Le seul fait d’écrire ces premières lignes dans mon journal m’épouvante déjà et me force à réunir le peu de courage et de raison qu’il me reste encore, sans oublier qu’ à la seule pensée de raconter mon histoire l’ombre s’étend déjà sur mes propos, je ne les reconnais déjà plus, une confusion désespérante s’installe entre chaque mot, et même pire, entre chaque lettre.

D’ailleurs, en ce moment même perdure l’impression pénible d’écrire sous la dictée d’une de ces entités terrifiantes, dans un langage inconnu, des choses totalement absurdes.

Pour me donner un peu de cœur au ventre il m’arrive souvent de repenser à ces moments si agréables et insouciants appartenant à cette enfance passée dans le bocage bourbonnais.

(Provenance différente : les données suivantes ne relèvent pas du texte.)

/-- `tret` leaves handler mode: after a strand trap at TRAP_PC, and after an engine fault at RESUME with the queues unfrozen and the
faulting command at the head of its queue to start again. `tret.skip` goes on behind the instruction at TRAP_PC, whose length its first word
gives; after an engine fault it takes the command out of its queue, pushes its signal token, and takes the result of a `fetch.step` that is
not there yet out of its comparator queue; a push at 255 is a new trap of that command. A target that is not a multiple of 4 and a fetch
that faults are traps in the handler. A fault that waits behind the handler is then taken at once (R124). Outside a handler both raise
ILLEGAL_OPERAND (R126). -/
def Obligations.HandlerReturn : Prop :=
  (∀ s, s.blk.handler = true → s.blk.trapCause.toNat / 2 ^ 8 % 16 = 0 → s.blk.trapPc.toNat % 4 = 0 →
    exec .tret s = .next { s with blk := { s.blk with handler := false, wait := none, pc := s.blk.trapPc } })
  ∧ (∀ s e c rest b, s.blk.handler = true → s.blk.trapCause.toNat / 2 ^ 8 % 16 = engCode e → (s.blk.eng e).q = c :: rest →
    (∀ e, ∀ x ∈ (s.blk.eng e).q, x.pend = false) →
      (b = s.blk.setEng e { s.blk.eng e with q := { c with fault := none } :: rest } →
        exec .tret s = .next { s with blk := { b with
          handler := false, frozen := false, wait := none, pc := BitVec.ofNat 32 (s.blk.trapInfo.toNat / 2 ^ 32) } })
      ∧ ((∀ h sj g si q d ha, c.instr ≠ .fetchStep h sj g si q d ha) ∧ b = s.blk.setEng e { s.blk.eng e with q := rest }
          ∨ (∃ h sj g si q d ha, c.instr = .fetchStep h sj g si q d ha ∧ b = (s.blk.setEng e { s.blk.eng e with q := rest }).setG g
              { s.blk.gCell g with queue := (s.blk.gCell g).queue.filter (fun r => r.cmd != c.n || r.done) }) →
        ((hdrOfCmd c.instr).sig = none ∨ c.noPush = true →
          exec .tretSkip s = .next { s with blk := { b with
            handler := false, frozen := false, wait := none, pc := BitVec.ofNat 32 (s.blk.trapInfo.toNat / 2 ^ 32) } })
        ∧ (∀ k, (hdrOfCmd c.instr).sig = some k → c.noPush = false → (s.blk.token k).count.toNat < 255 →
          exec .tretSkip s = .next { s with blk := { b.setToken k { s.blk.token k with count := (s.blk.token k).count + 1 } with
            handler := false, frozen := false, wait := none, pc := BitVec.ofNat 32 (s.blk.trapInfo.toNat / 2 ^ 32) } })
        ∧ (∀ k, (hdrOfCmd c.instr).sig = some k → c.noPush = false → (s.blk.token k).count = 255 → s.blk.trapVec ≠ 0 →
          s.blk.phase = .running → s.blk.hasExited = false →
            ∃ t, exec .tretSkip s = .next t ∧ t.blk.handler = true ∧ t.blk.frozen = true ∧ t.blk.pc = s.blk.trapVec ∧ t.blk.trapPc = c.addr
              ∧ t.blk.trapCause = causeWord (engCode e) c.qno cTOKOVER ∧ t.blk.tok = s.blk.tok
              ∧ ∃ x, (t.blk.eng e).q = x :: rest ∧ x = { c with noPush := true, skipEnd := true, fault := x.fault })))
  ∧ (∀ s w s', s.blk.handler = true → s.blk.trapCause.toNat / 2 ^ 8 % 16 = 0 → s.blk.trapPc.toNat % 4 = 0 →
    fetchWord s s.blk.trapPc.toNat = (.word w, s') → s.blk.trapPc.toNat + lengthOf w < 2 ^ 32 →
      exec .tretSkip s = .next { s' with blk := { s'.blk with
        handler := false, wait := none, pc := s.blk.trapPc + BitVec.ofNat 32 (lengthOf w) } })
  ∧ (∀ s cause info s', s.blk.handler = true → s.blk.trapCause.toNat / 2 ^ 8 % 16 = 0 →
    fetchWord s s.blk.trapPc.toNat = (.trap cause info, s') →
      exec .tretSkip s = strandTrap cause info s' ∧ s'.blk.handler = true)
  ∧ (∀ s, s.blk.handler = true → s.blk.trapCause.toNat / 2 ^ 8 % 16 = 0 → s.blk.trapPc.toNat % 4 ≠ 0 →
    exec .tret s = strandTrap cMISALIGNED (s.blk.trapPc.setWidth 64) s)
  ∧ (∀ s c rest x xs cause d, s.blk.handler = true → s.blk.trapCause.toNat / 2 ^ 8 % 16 = 2 → s.blk.eV.q = c :: rest →
    s.blk.eF.q = x :: xs → x.eng = .F → x.pend = true → x.fault = some (cause, d) → c.pend = false →
    (∀ y ∈ s.blk.eM.q ++ s.blk.eP.q, y.pend = false) → s.blk.trapVec ≠ 0 → s.blk.phase = .running → s.blk.hasExited = false →
      ∃ t, exec .tret s = .next t ∧ t.blk.handler = true ∧ t.blk.frozen = true ∧ t.blk.pc = s.blk.trapVec ∧ t.blk.trapPc = x.addr
        ∧ t.blk.trapCause = causeWord 1 x.qno cause
        ∧ t.blk.trapInfo.toNat = s.blk.trapInfo.toNat / 2 ^ 32 * 2 ^ 32 + d.toNat
        ∧ t.blk.eF.q = { x with pend := false } :: xs ∧ t.blk.eV.q = { c with fault := none } :: rest)
  ∧ (∀ s, s.blk.handler = false → exec .tret s = badOperand 0 s ∧ exec .tretSkip s = badOperand 0 s)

Cependant, si agréables et insouciants m’apparaissent-ils toujours d’emblée, je sais à présent qu’ils ne sont, pour la plupart, qu’une fiction destinée à occulter la plus grande part de ma misérable existence à cette période de ma vie.

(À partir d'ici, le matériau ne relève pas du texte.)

/-! ## A handle register -/

@[simp] theorem Block.setH_phase (b : Block) (h : BitVec 4) (c : HCell) : (b.setH h c).phase = b.phase := rfl
@[simp] theorem Block.setH_back (b : Block) (h : BitVec 4) (c : HCell) : (b.setH h c).back = b.back := rfl
@[simp] theorem Block.setH_placeNo (b : Block) (h : BitVec 4) (c : HCell) : (b.setH h c).placeNo = b.placeNo := rfl
@[simp] theorem Block.setH_id (b : Block) (h : BitVec 4) (c : HCell) : (b.setH h c).id = b.id := rfl
@[simp] theorem Block.setH_core (b : Block) (h : BitVec 4) (c : HCell) : (b.setH h c).core = b.core := rfl
@[simp] theorem Block.setH_half (b : Block) (h : BitVec 4) (c : HCell) : (b.setH h c).half = b.half := rfl
@[simp] theorem Block.setH_world (b : Block) (h : BitVec 4) (c : HCell) : (b.setH h c).world = b.world := rfl
@[simp] theorem Block.setH_fn (b : Block) (h : BitVec 4) (c : HCell) : (b.setH h c).fn = b.fn := rfl
@[simp] theorem Block.setH_part (b : Block) (h : BitVec 4) (c : HCell) : (b.setH h c).part = b.part := rfl
@[simp] theorem Block.setH_nsq (b : Block) (h : BitVec 4) (c : HCell) : (b.setH h c).nsq = b.nsq := rfl
@[simp] theorem Block.setH_preempt (b : Block) (h : BitVec 4) (c : HCell) : (b.setH h c).preempt = b.preempt := rfl
@[simp] theorem Block.setH_pc (b : Block) (h : BitVec 4) (c : HCell) : (b.setH h c).pc = b.pc := rfl
@[simp] theorem Block.setH_handler (b : Block) (h : BitVec 4) (c : HCell) : (b.setH h c).handler = b.handler := rfl
@[simp] theorem Block.setH_wait (b : Block) (h : BitVec 4) (c : HCell) : (b.setH h c).wait = b.wait := rfl
@[simp] theorem Block.setH_wrap (b : Block) (h : BitVec 4) (c : HCell) : (b.setH h c).wrap = b.wrap := rfl
@[simp] theorem Block.setH_s (b : Block) (h : BitVec 4) (c : HCell) : (b.setH h c).s = b.s := rfl
@[simp] theorem Block.setH_p (b : Block) (h : BitVec 4) (c : HCell) : (b.setH h c).p = b.p := rfl
@[simp] theorem Block.setH_d (b : Block) (h : BitVec 4) (c : HCell) : (b.setH h c).d = b.d := rfl
@[simp] theorem Block.setH_q (b : Block) (h : BitVec 4) (c : HCell) : (b.setH h c).q = b.q := rfl
@[simp] theorem Block.setH_g (b : Block) (h : BitVec 4) (c : HCell) : (b.setH h c).g = b.g := rfl
@[simp] theorem Block.setH_c (b : Block) (h : BitVec 4) (c : HCell) : (b.setH h c).c = b.c := rfl
@[simp] theorem Block.setH_w (b : Block) (h : BitVec 4) (c : HCell) : (b.setH h c).w = b.w := rfl
@[simp] theorem Block.setH_bankTaint (b : Block) (h : BitVec 4) (c : HCell) : (b.setH h c).bankTaint = b.bankTaint := rfl
@[simp] theorem Block.setH_bankSide (b : Block) (h : BitVec 4) (c : HCell) : (b.setH h c).bankSide = b.bankSide := rfl
@[simp] theorem Block.setH_rm (b : Block) (h : BitVec 4) (c : HCell) : (b.setH h c).rm = b.rm := rfl
@[simp] theorem Block.setH_fpstat (b : Block) (h : BitVec 4) (c : HCell) : (b.setH h c).fpstat = b.fpstat := rfl
@[simp] theorem Block.setH_lfsr (b : Block) (h : BitVec 4) (c : HCell) : (b.setH h c).lfsr = b.lfsr := rfl
@[simp] theorem Block.setH_blockId (b : Block) (h : BitVec 4) (c : HCell) : (b.setH h c).blockId = b.blockId := rfl
@[simp] theorem Block.setH_gangDim (b : Block) (h : BitVec 4) (c : HCell) : (b.setH h c).gangDim = b.gangDim := rfl
@[simp] theorem Block.setH_slip (b : Block) (h : BitVec 4) (c : HCell) : (b.setH h c).slip = b.slip := rfl
@[simp] theorem Block.setH_trapVec (b : Block) (h : BitVec 4) (c : HCell) : (b.setH h c).trapVec = b.trapVec := rfl
@[simp] theorem Block.setH_svcRing (b : Block) (h : BitVec 4) (c : HCell) : (b.setH h c).svcRing = b.svcRing := rfl
@[simp] theorem Block.setH_svcCtr (b : Block) (h : BitVec 4) (c : HCell) : (b.setH h c).svcCtr = b.svcCtr := rfl
@[simp] theorem Block.setH_deadMode (b : Block) (h : BitVec 4) (c : HCell) : (b.setH h c).deadMode = b.deadMode := rfl
@[simp] theorem Block.setH_trapPc (b : Block) (h : BitVec 4) (c : HCell) : (b.setH h c).trapPc = b.trapPc := rfl
@[simp] theorem Block.setH_trapCause (b : Block) (h : BitVec 4) (c : HCell) : (b.setH h c).trapCause = b.trapCause := rfl
@[simp] theorem Block.setH_trapInfo (b : Block) (h : BitVec 4) (c : HCell) : (b.setH h c).trapInfo = b.trapInfo := rfl
@[simp] theorem Block.setH_floor (b : Block) (h : BitVec 4) (c : HCell) : (b.setH h c).floor = b.floor := rfl
@[simp] theorem Block.setH_pend (b : Block) (h : BitVec 4) (c : HCell) : (b.setH h c).pend = b.pend := rfl
@[simp] theorem Block.setH_ctl (b : Block) (h : BitVec 4) (c : HCell) : (b.setH h c).ctl = b.ctl := rfl
@[simp] theorem Block.setH_tags (b : Block) (h : BitVec 4) (c : HCell) : (b.setH h c).tags = b.tags := rfl
@[simp] theorem Block.setH_nextLoad (b : Block) (h : BitVec 4) (c : HCell) : (b.setH h c).nextLoad = b.nextLoad := rfl
@[simp] theorem Block.setH_loads (b : Block) (h : BitVec 4) (c : HCell) : (b.setH h c).loads = b.loads := rfl
@[simp] theorem Block.setH_posted (b : Block) (h : BitVec 4) (c : HCell) : (b.setH h c).posted = b.posted := rfl
@[simp] theorem Block.setH_fenced (b : Block) (h : BitVec 4) (c : HCell) : (b.setH h c).fenced = b.fenced := rfl
@[simp] theorem Block.setH_eF (b : Block) (h : BitVec 4) (c : HCell) : (b.setH h c).eF = b.eF := rfl
@[simp] theorem Block.setH_eV (b : Block) (h : BitVec 4) (c : HCell) : (b.setH h c).eV = b.eV := rfl
@[simp] theorem Block.setH_eM (b : Block) (h : BitVec 4) (c : HCell) : (b.setH h c).eM = b.eM := rfl
@[simp] theorem Block.setH_eP (b : Block) (h : BitVec 4) (c : HCell) : (b.setH h c).eP = b.eP := rfl
@[simp] theorem Block.setH_dispN (b : Block) (h : BitVec 4) (c : HCell) : (b.setH h c).dispN = b.dispN := rfl
@[simp] theorem Block.setH_frozen (b : Block) (h : BitVec 4) (c : HCell) : (b.setH h c).frozen = b.frozen := rfl
@[simp] theorem Block.setH_faultNow (b : Block) (h : BitVec 4) (c : HCell) : (b.setH h c).faultNow = b.faultNow := rfl
@[simp] theorem Block.setH_tok (b : Block) (h : BitVec 4) (c : HCell) : (b.setH h c).tok = b.tok := rfl
@[simp] theorem Block.setH_owner (b : Block) (h : BitVec 4) (c : HCell) : (b.setH h c).owner = b.owner := rfl
@[simp] theorem Block.setH_guarded (b : Block) (h : BitVec 4) (c : HCell) : (b.setH h c).guarded = b.guarded := rfl
@[simp] theorem Block.setH_arrPend (b : Block) (h : BitVec 4) (c : HCell) : (b.setH h c).arrPend = b.arrPend := rfl
@[simp] theorem Block.setH_arrPhase (b : Block) (h : BitVec 4) (c : HCell) : (b.setH h c).arrPhase = b.arrPhase := rfl
@[simp] theorem Block.setH_subs (b : Block) (h : BitVec 4) (c : HCell) : (b.setH h c).subs = b.subs := rfl
@[simp] theorem Block.setH_noted (b : Block) (h : BitVec 4) (c : HCell) : (b.setH h c).noted = b.noted := rfl
@[simp] theorem Block.setH_monitor (b : Block) (h : BitVec 4) (c : HCell) : (b.setH h c).monitor = b.monitor := rfl
@[simp] theorem Block.setH_code (b : Block) (h : BitVec 4) (c : HCell) : (b.setH h c).code = b.code := rfl
@[simp] theorem Block.setH_codeDesc (b : Block) (h : BitVec 4) (c : HCell) : (b.setH h c).codeDesc = b.codeDesc := rfl
@[simp] theorem Block.setH_codeRefresh (b : Block) (h : BitVec 4) (c : HCell) : (b.setH h c).codeRefresh = b.codeRefresh := rfl
@[simp] theorem Block.setH_codeBuf (b : Block) (h : BitVec 4) (c : HCell) : (b.setH h c).codeBuf = b.codeBuf := rfl
@[simp] theorem Block.setH_reply (b : Block) (h : BitVec 4) (c : HCell) : (b.setH h c).reply = b.reply := rfl
@[simp] theorem Block.setH_endCause (b : Block) (h : BitVec 4) (c : HCell) : (b.setH h c).endCause = b.endCause := rfl
@[simp] theorem Block.setH_endStatus (b : Block) (h : BitVec 4) (c : HCell) : (b.setH h c).endStatus = b.endStatus := rfl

La principale difficulté que je rencontre désormais pour me les évoquer c’est que je suis incapable de savoir quand cette fiction est de mon ressort, si c’est moi qui l’ai crée, ou si on me l’a implantée dans la cervelle comme on implante dans un système d’exploitation un programme informatique, une tâche de fond.

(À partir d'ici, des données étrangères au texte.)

-- ==== Sys2Proof/Laws/PerInstr.lean ====
section
/-! SUPPORT. The family Wf, one lemma per constructor: format W wraps instructions of one word, and an engine command, which has a
header, takes two (R65, R66). -/

/-- What the family says of an instruction: one that format W may wrap has one word and no header, and one with a header two
words. -/
def Sys2Proof.Laws.Wf.Statement (i : Sys2Proof.Instr) : Prop :=
  (i.wrappable = true → (Sys2Proof.encode i).length = 1 ∧ i.hdr? = none) ∧ (i.hdr?.isSome = true → (Sys2Proof.encode i).length = 2)

namespace Sys2Proof
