/-- A `lease` whose operands and checks allow it makes its request, at the home here or at another package. -/
theorem execLease_requests (hr : Ready s.blk [sa, sb] [] [sd] []) (hta : taintS s.blk sa = 0) (htb : taintS s.blk sb = 0)
    (hset : Settled s.blk 0) (hlive : LiveHandle s.blk h (s.blk.reqStamp (s.blk.accessT 0)))
    (hkind : dKind (s.blk.hCell h).desc = kTensor ∨ dKind (s.blk.hCell h).desc = kStep)
    (hw : canWrite (s.blk.hCell h).desc s.blk.world = true) (hle : (rdS s.blk sa).toNat ≤ (rdS s.blk sb).toNat)
    (hin : (rdS s.blk sb).toNat < dCount (s.blk.hCell h).desc) (hfew : (heldLeases s s.blk.id).length < 16)
    (hreq : r = ⟨(s.blk.hCell h).v, (rdS s.blk sa).toNat, (rdS s.blk sb).toNat, add, s.pl.pkg, s.blk.id, s.blk.core, s.blk.half, sd, none⟩) :
    execLease sd h sa sb add nowait s =
      if hHome (s.blk.hCell h).v = s.pl.pkg.toNat then leaseHere r nowait s
      else leaseAway r nowait (s.blk.reqStamp (s.blk.accessT 0)) s := by
  have hk : ¬ (!(dKind (s.blk.hCell h).desc == kTensor || dKind (s.blk.hCell h).desc == kStep)) = true := by
    obtain hk | hk := hkind <;> simp [hk]
  have hrange : ¬ ((rdS s.blk sb).toNat < (rdS s.blk sa).toNat || dCount (s.blk.hCell h).desc ≤ (rdS s.blk sb).toNat) = true := by
    simp [hle, hin]
  subst hreq
  unfold execLease
  dsimp only
  rw [withRegs_ready _ hr, liveOthers_live _ hlive, hta, htb, show (0 : Taint) ||| 0 = 0 from rfl, withTaint_settled _ hset,
    withHandle_live _ hlive, if_neg hk, if_neg (by simp [hw]), if_neg hrange, if_neg (by omega)]
  exact ite_congr (propext beq_iff_eq) (fun _ => rfl) fun _ => rfl

/-- A request that nothing excludes opens its lease at once (R215, R290, R291). -/
theorem leaseHere_granted (hroom : s.tb.leases.length + s.tb.leaseWait.length < 16384) (hg : grantable s s.tb.leaseWait r = true) :
    ∃ m, leaseHere r nowait s = .next { s with
      mem := m
      tb := { s.tb with leases := s.tb.leases ++ [openedLease s r s.blk.dispN] }
      blk := (wrS s.blk r.sd (BitVec.ofNat 64 (freeEntry s + (entryGen s (freeEntry s)).toNat * 2 ^ 16)) 0).adv 8 } := by
  obtain ⟨m, hopen⟩ := openLease_eq s r s.blk.dispN
  refine ⟨m, ?_⟩
  rw [leaseHere, leaseTableFull, if_neg (by simpa using hroom), if_pos hg, hopen]
  rfl

/-- A request that is excluded traps where it does not wait, and else joins those that wait (R215, R291). -/
theorem leaseHere_excluded (hroom : s.tb.leases.length + s.tb.leaseWait.length < 16384) (hg : grantable s s.tb.leaseWait r = false) :
    leaseHere r nowait s =
      if nowait = true then strandTrap cLEASE r.handle s
      else waitS { s with tb := { s.tb with leaseWait := s.tb.leaseWait ++ [r] } } (.lease s.tb.leaseWait.length) := by
  rw [leaseHere, leaseTableFull, if_neg (by simpa using hroom), if_neg (by simp [hg])]

/-- A request to another package waits for its answer (R290). -/
theorem leaseAway_asks {f : DWord} {rm : Remote} {s' : State} (hreply : s.blk.reply = none)
    (hsend : sendRequest s (hHome r.handle) opAtomic r.handle 0 none (leaseBody r nowait) = some (rm, s')) :
    leaseAway r nowait f s = waitS s' (.leaseAway rm r.handle r.lo r.hi r.add r.sd f) := by
  simp only [leaseAway, hreply, hsend]

/-- An answer that is no grant traps (R290, R291). -/
theorem leaseAway_refused {f : DWord} {bs : List Byte} (hreply : s.blk.reply = some bs) :
    leaseAway r nowait f s =
      if replyValue bs 0 = 3 then strandTrap cFULL 0x0020 { s with blk := { s.blk with reply := none } }
      else strandTrap cLEASE r.handle { s with blk := { s.blk with reply := none } } := by
  simp only [leaseAway, hreply, beq_iff_eq]

end

/-! ## LEASE_GRANT (R215, R291) -/

/-- The state without the waiting request at a place. -/
def unqueued (s : State) (k : Nat) : State := { s with tb := { s.tb with leaseWait := s.tb.leaseWait.eraseIdx k } }

theorem updBlock_tb (s : State) (id : BId) (f : Block → Block) : (updBlock s id f).tb = s.tb := by
  unfold updBlock
  split <;> rfl

/-- The focus block takes an update of its own identity. -/
theorem updBlock_own {s : State} {id : BId} (f : Block → Block) (hid : id = s.blk.id) (hph : s.blk.phase ≠ .none) :
    updBlock s id f = { s with blk := f s.blk } :=
  if_pos (by simp [hid, hph])

/-- A waiting `lease` behind its grant (R291). -/
def Block.leased (b : Block) (sd : SReg) (v : DWord) : Block := { wrS b sd v 0 with pc := b.pc + 8, wait := none }

section
variable {s : State} {k : Nat} {r : LeaseReq}

/-- A waiting request that may be granted is; one of this package completes its `lease`, and one of another package is answered. -/
theorem execLeaseGrant_grants (hk : s.tb.leaseWait[k]? = some r) (hg : grantable s (s.tb.leaseWait.take k) r = true)
    (hw : leaseAwaited s r = true) : ∃ since m v u,
      v = BitVec.ofNat 64 (freeEntry s + (entryGen s (freeEntry s)).toNat * 2 ^ 16)
      ∧ u = { s with mem := m, tb := { s.tb with
          leaseWait := s.tb.leaseWait.eraseIdx k, leases := s.tb.leases ++ [openedLease s r since] } }
      ∧ ((∃ f, r.frame = some f ∧ execLeaseGrant k s = .next (replyFrame u f [1, v.toNat]))
        ∨ (r.frame = none ∧ execLeaseGrant k s = .next (updBlock u r.holder (fun b => b.leased r.sd v)))) := by
  have hgo : (grantable s (s.tb.leaseWait.take k) r && leaseAwaited s r) = true := by rw [hg, hw]; rfl
  cases hf : r.frame with
  | some f =>
    obtain ⟨m, hopen⟩ := openLease_eq (unqueued s k) r 0
    refine ⟨0, m, _, _, rfl, rfl, .inl ⟨f, rfl, ?_⟩⟩
    rw [unqueued] at hopen
    simp only [execLeaseGrant, hk, hgo, hf, hopen, if_true]
    rfl
  | none =>
    cases hb : findBlock s r.holder with
    | none => simp [leaseAwaited, hf, hb] at hw
    | some b =>
      obtain ⟨m, hopen⟩ := openLease_eq (unqueued s k) r b.dispN
      refine ⟨b.dispN, m, _, _, rfl, rfl, .inr ⟨rfl, ?_⟩⟩
      have hb' : findBlock (unqueued s k) r.holder = some b := hb
      rw [unqueued] at hopen hb'
      simp only [execLeaseGrant, hk, hgo, hf, hb', hopen, if_true]
      rfl

end

/-! ## `unlease` (R219, R292) -/

theorem Block.queued_of_cmds_nil {b : Block} (h : b.cmds = []) : b.queued = [] := (List.append_eq_nil_iff.1 h).2

/-- A block with no command, write or load outstanding has none to wait for (R221). -/
theorem afterWrites_quiet {s : State} (h : DWord) (xcopies : Bool) (k : Out) (hc : s.blk.cmds = []) (hp : s.blk.posted = [])
    (hl : s.blk.loads = []) : afterWrites h xcopies s k = k := by
  simp [afterWrites, hc, Block.queued_of_cmds_nil hc, Block.writesPosted, hp, hl]

/-- The lease that an `unlease` names by its operands (R292). -/
def Lease.named (l : Lease) (s : State) (hv v : DWord) : Bool := l.heldBy s s.blk.id && hObj l.handle == hObj hv && l.ident == v

/-- An `unlease` of a lease that its block holds, at the home here and behind its writes, closes it (R219, R292). -/
theorem execUnlease_closes {s : State} {h : BitVec 4} {sa : SReg} (hr : Ready s.blk [sa] [] [] [])
    (hlive : LiveHandle s.blk h (s.blk.reqStamp (s.blk.accessT (taintS s.blk sa))))
    (hheld : (heldLeases s s.blk.id).any (fun l => l.named s (s.blk.hCell h).v (rdS s.blk sa)) = true)
    (hhome : hHome (s.blk.hCell h).v = s.pl.pkg.toNat) (hc : s.blk.cmds = []) (hp : s.blk.posted = []) (hl : s.blk.loads = []) :
    execUnlease h sa s
      = doneS (trackLeases (closeLeases s (fun l => l.named s (s.blk.hCell h).v (rdS s.blk sa))) (s.blk.hCell h).v) 8 := by
  have hmine : ¬ (!(heldLeases s s.blk.id).any (fun l => l.named s (s.blk.hCell h).v (rdS s.blk sa))) = true := by simp [hheld]
  refine (withRegs_ready _ hr).trans ((liveOthers_live _ hlive).trans ((withHandle_live _ hlive).trans ((if_neg hmine).trans ?_)))
  exact (afterWrites_quiet _ _ _ hc hp hl).trans (if_pos (beq_iff_eq.2 hhome))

Maintes fois la nuit je fus réveillé par mon instinct et ouvrant en grand les yeux dans le noir je parvenais à y distinguer des êtres encore plus noirs que la nuit. Cette noirceur effroyable m’asséchait la bouche et il m’était à cet instant impossible de crier d’appeler à l’aide. Tétanisé par l’horreur je ne pouvais rien faire d’autre que d’observer l’indicible.

Au matin, quand les rayons du soleil perçaient de nouveau à travers les volets de bois de la chambre, il m’arrivait encore un bref moment de douter de la réalité de ces horreurs nocturnes. Je m’efforçais alors de les ranger dans la catégorie des cauchemars, aidé en cela par ma mère qui , souvent, me poussait à les lui raconter. Ce dont il m’était impossible tant l’empreinte qu’ils avaient laissée était confuse, et dont j’éprouvais jusque dans la moelle de mes os le danger de les dire. Alors, j’en inventais d’autres à la hâte, des cauchemars plus classiques, et les ayant dit elle me rappelait de façon régulière et avec mansuétude- car dans ceux là j’étais un petit assassin- qu’un mauvais rêve dit à voix haute ne se réalise jamais.

Je sais à présent que ces souvenirs sont tout aussi truqués que l’instant présent dans lequel je me contorsionne pour garder le peu de raison qui vaille. Je sais que ma mère est un personnage de fiction tout comme mon père, mes amis, le décor dans son ensemble m’accompagnant à chaque moment de ma misérable existence ; que de toute évidence moi-même ne suis même plus certain d’exister vraiment en tant qu’individu disposant d’une liberté d’expression quelconque. Je ne suis peut-être rien de plus qu’un programme informatique parmi tant d’autres. Voire même un virus destiné à parfaire les objectifs occultes de ces entités terrifiantes qui se jouent de nos drames de nos tragédies, qui les exploitent dans le seul but de les divertir de leur effroyable ennui.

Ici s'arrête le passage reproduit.